Maratyszcza commented 3 years ago

These instructions are commonly used in scientific computing, but it is hard to provide code pointers as explicit vectorization in scientific computing codes is rare, they usually rely on compiler auto-vectorization of code in C/C++ and FORTRAN. My plan for evaluating these is to implement XorShift RNG with mapping of output to [0.0, 1.0]-range double-precision numbers.

jan-wassenberg commented 3 years ago

@Maratyszcza

implement XorShift RNG with mapping of output to [0.0, 1.0]-range double-precision numbers.

FYI there is code for the integer portion in https://gitlab.com/wg1/jpeg-xl/-/blob/master/lib/jxl/xorshift128plus-inl.h :)

dtig commented 3 years ago

Compiler auto-vectorization performance is somewhat nebulous, especially for cross platform performance for i64x2 operations. The last time we tried this IIRC we didn't see any benefit from autovectorizing. Perhaps one way to make a decision on many of these i64x2 operations is to evaluate a couple of sample scientific applications that might use these operations and see if the generated code would actually map to these operations.

@Maratyszcza (or anyone else) Are there any open source applications that we can evaluate in addition to the jpeg-xl link above?

jan-wassenberg commented 3 years ago

I'd like to express support for this. JPEG XL promotes floats to double and the Highway math library requires f64 -> i32 conversions.

ngzhian commented 3 years ago

Promote and demote maps to native nicely. The others, specially f64x2->i32x4 looks bad. We shouldn't encourage the use of these.

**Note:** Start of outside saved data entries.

-- ==== Sys2Proof/Laws/Moves.lean ====
section
/-! SUPPORT. Operations move the device only as R34 allows without a reset: one lemma `f_moves` per operation that touches the SYS block. -/

namespace Sys2Proof.Machine

/-- The device state passes as R34 allows without a reset. -/
def moves (s t : State) : Prop := mayPass s.sys.st t.sys.st = true
theorem mayPass_refl (a : DevState) : mayPass a a = true := by cases a <;> rfl
theorem mayPass_trans {a b c : DevState} (h : mayPass a b = true) (k : mayPass b c = true) : mayPass a c = true := by
  revert h k; cases a <;> cases b <;> cases c <;> decide
theorem moves_refl (s : State) : moves s s := mayPass_refl _
theorem moves_trans {s t u : State} (h : moves s t) (k : moves t u) : moves s u := mayPass_trans h k
theorem moves_eq {s t : State} (h : t.sys.st = s.sys.st) : moves s t := by unfold moves; rw [h]; exact mayPass_refl _
theorem moves_of_keeps {ps : List Part} {s t : State} (h : keepsBut ps s t) (hp : .sys ∉ ps) : moves s t :=
  moves_eq (by rw [show t.sys = s.sys from h .sys hp])
theorem moves_ite {s t u : State} {c : Prop} [Decidable c] (h : moves s t) (k : moves s u) : moves s (if c then t else u) := by split <;> assumption
theorem moves_doIf {s t : State} {b : Bool} {f : State → State} (h : ∀ u, moves u (f u)) (k : moves s t) : moves s (doIf b f t) := by
  unfold doIf
  split
  · exact moves_trans k (h t)
  · exact k
theorem moves_each {α : Type} {s t : State} {f : α → State → State} {l : List α} (h : ∀ a u, moves u (f a u)) (k : moves s t) : moves s (each f l t) :=
  each_inv (fun u => moves s u) f (fun a u hu => moves_trans hu (h a u)) l t k
theorem moves_mSys (f : SysState → SysState) (s : State) (h : ∀ y, (f y).st = y.st) : moves s (mSys f s) := moves_eq (h _)
theorem setDev_st (n : DevState) (s : State) : (setDev n s).sys.st = n := by
  unfold setDev
  split
  · assumption
  · rfl
theorem moves_setDev {s : State} {n : DevState} (h : mayPass s.sys.st n = true) : moves s (setDev n s) := by
  unfold moves; rw [setDev_st]; exact h
theorem moves_guard {s t : State} {a b : DevState} (h : moves s t) (k : mayPass a b = true) : moves s (if t.sys.st = a then setDev b t else t) := by
  split
  · rename_i e; exact moves_trans h (moves_setDev (e ▸ k))
  · exact h
/-- An optional outcome, when there is one, moves as R34 allows. -/
def optMoves (s : State) (o : Option (State × Bool)) : Prop := ∀ r, o = some r → moves s r.1
theorem optMoves_of_keeps {ps : List Part} {s : State} {o : Option (State × Bool)} (h : optKeeps ps s o) (hp : .sys ∉ ps) : optMoves s o :=
  fun r e => moves_of_keeps (h r e) hp
theorem optMoves_none (s : State) : optMoves s none := fun _ h => by cases h
theorem optMoves_some {s : State} {r : State × Bool} (h : moves s r.1) : optMoves s (some r) := fun _ e => by cases e; exact h
theorem optMoves_ite {s : State} {c : Prop} [Decidable c] {o p : Option (State × Bool)} (h : optMoves s o) (k : optMoves s p) :
    optMoves s (if c then o else p) := by split <;> assumption
theorem optMoves_took {s t : State} (h : moves s t) : optMoves s (took t) := optMoves_some h
theorem optMoves_denied {s t : State} {c : Nat} (h : moves s t) : optMoves s (denied c t) := optMoves_some h
theorem moves_foldl {α β : Type} {s : State} {f : State × β → α → State × β}
    (h : ∀ acc x, moves acc.1 (f acc x).1) : ∀ (l : List α) {acc : State × β}, moves s acc.1 → moves s (l.foldl f acc).1
  | [], _, k => k
  | x :: r, acc, k => moves_foldl h r (moves_trans k (h acc x))

/-! Machine/Report.lean -/

theorem enterFaulted_moves (s : State) : moves s (enterFaulted s) := by
  unfold enterFaulted
  split
  · exact moves_refl s
  · rename_i h
    refine moves_trans (t := hitchRelease (setDev .faulted (adviceOff (lampsOff s)))) ?_ (moves_eq rfl)
    refine moves_trans ?_ (moves_of_keeps (hitchRelease_keeps _) (by decide))
    refine moves_trans (moves_of_keeps (lampsOff_keeps s) (by decide)) ?_
    refine moves_trans (moves_of_keeps (adviceOff_keeps _) (by decide)) (moves_setDev ?_)
    have e : (adviceOff (lampsOff s)).sys = s.sys := (adviceOff_keeps _ .sys (by decide)).trans (lampsOff_keeps s .sys (by decide))
    rw [e]
    revert h
    cases s.sys.st <;> simp [mayPass]

theorem enterStopped_moves (s : State) : moves s (enterStopped s) := by
  unfold enterStopped
  split
  · exact moves_eq rfl
  · split
    · rename_i h; exact moves_setDev (by rw [h]; rfl)
    · rename_i h; exact moves_setDev (by rw [h]; rfl)
    · rename_i h; exact moves_setDev (by rw [h]; rfl)
    · exact moves_refl s

theorem logOne_moves (x : ErrEv) (s : State) : moves s (logOne x s) := by
  unfold logOne
  try dsimp only
  repeat' (first
    | with_reducible exact moves_refl _
    | (with_reducible show moves _ (mErr _ _); with_reducible refine moves_trans ?_ (moves_of_keeps (mErr_keeps _ _) (by decide)))
    | (with_reducible show moves _ (subRecord _ _ _); with_reducible refine moves_trans ?_ (moves_of_keeps (subRecord_keeps _ _ _) (by decide)))
    | (with_reducible show moves _ (enterFaulted _); with_reducible refine moves_trans ?_ (enterFaulted_moves _))
    | (with_reducible show moves _ (enterStopped _); with_reducible refine moves_trans ?_ (enterStopped_moves _))
    | with_reducible refine moves_ite ?_ ?_
    | with_reducible refine moves_doIf (fun _ => ?_) ?_
    | with_reducible refine moves_each (fun _ _ => ?_) ?_
    | dsimp only [id]
    | split
    | exact moves_eq (by with_reducible rfl))

theorem flush_moves (s : State) : moves s (flush s) := by
  unfold flush
  try dsimp only
  repeat' (first
    | with_reducible exact moves_refl _
    | (with_reducible show moves _ (mErr _ _); with_reducible refine moves_trans ?_ (moves_of_keeps (mErr_keeps _ _) (by decide)))
    | (with_reducible show moves _ (logOne _ _); with_reducible refine moves_trans ?_ (logOne_moves _ _))
    | with_reducible refine moves_ite ?_ ?_
    | with_reducible refine moves_doIf (fun _ => ?_) ?_
    | with_reducible refine moves_each (fun _ _ => ?_) ?_
    | dsimp only [id]
    | split
    | exact moves_eq (by with_reducible rfl))

theorem closeCmd_moves (s t : State) : moves t (closeCmd s t) := flush_moves t

/-! Machine/StageOps.lean -/

theorem opHalt_moves (m : BitVec 8) (s : State) : moves s (opHalt m s) := by
  unfold opHalt
  try dsimp only
  repeat' (first
    | with_reducible exact moves_refl _
    | with_reducible refine moves_guard ?_ rfl
    | (with_reducible show moves _ (mDbg _ _); with_reducible refine moves_trans ?_ (moves_of_keeps (mDbg_keeps _ _) (by decide)))
    | (with_reducible show moves _ (notice _ _ _); with_reducible refine moves_trans ?_ (moves_of_keeps (notice_keeps _ _ _) (by decide)))
    | with_reducible refine moves_ite ?_ ?_
    | with_reducible refine moves_doIf (fun _ => ?_) ?_
    | with_reducible refine moves_each (fun _ _ => ?_) ?_
    | dsimp only [id]
    | split
    | exact moves_eq (by with_reducible rfl))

jan-wassenberg commented 3 years ago

f64x2->i32x4 looks bad. We shouldn't encourage the use of these.

Can you help me understand your concern? Math libraries need floatN -> intM to do bitwise ops (shifting exponent into place for LoadExp). For N=64 (double), x86 only provides M=32. This works out OK for ARM as well. double->int64 would be much more expensive on x86. Do you see a better alternative?

ngzhian commented 3 years ago

I'm only pointing out that the codegen for i32x4.trunc_sat_f64x2_s_zero looks bad, it doesn't map well to native instruction at all. I don't know what LoadExp is. For math libraries, would they choose to use this instruction given that it has such poor mapping? Or would they come up with workarounds for the specific use case? The obvious alternative is to scalarize, it would be slower, but these SIMD instructions are slow too.

Maratyszcza commented 3 years ago

i32x4.trunc_sat_f64x2_s_zero lowers to multiple instructions on x86 because it has to simulate WAsm semantics for out-of-bounds values. Scalar instructions would have to simulate it too, one lane at a time.

ngzhian commented 3 years ago

For i32x4.trunc_sat_f64x2_s_zero SSE2 lowering, I think the first instruction is wrong:

XORPS xmm_tmp, xmm_tmp
CMPEQPD xmm_tmp, xmm_x
...

This is a compare with 0, should it be

MOVAPS xmm_tmp, xmm_x
CMPEQPD xmm_tmp, xmm_tmp
...

?

ngzhian commented 3 years ago

Any suggested lowering for SSE2 i32x4.trunc_sat_f64x2_u_zero, translate the AVX to non-AVX?

dtig commented 3 years ago

Adding a preliminary vote for the inclusion of double-precision conversion operations to the SIMD proposal below. Please vote with -

👍 For including double-precision conversion operations 👎 Against including double-precision conversion operations

penzn commented 3 years ago

I don't think using a poor SIMD sequence instead of a poor scalar sequence is really a solution, plus we have no performance data on this. I don't think this instruction is ready to be included.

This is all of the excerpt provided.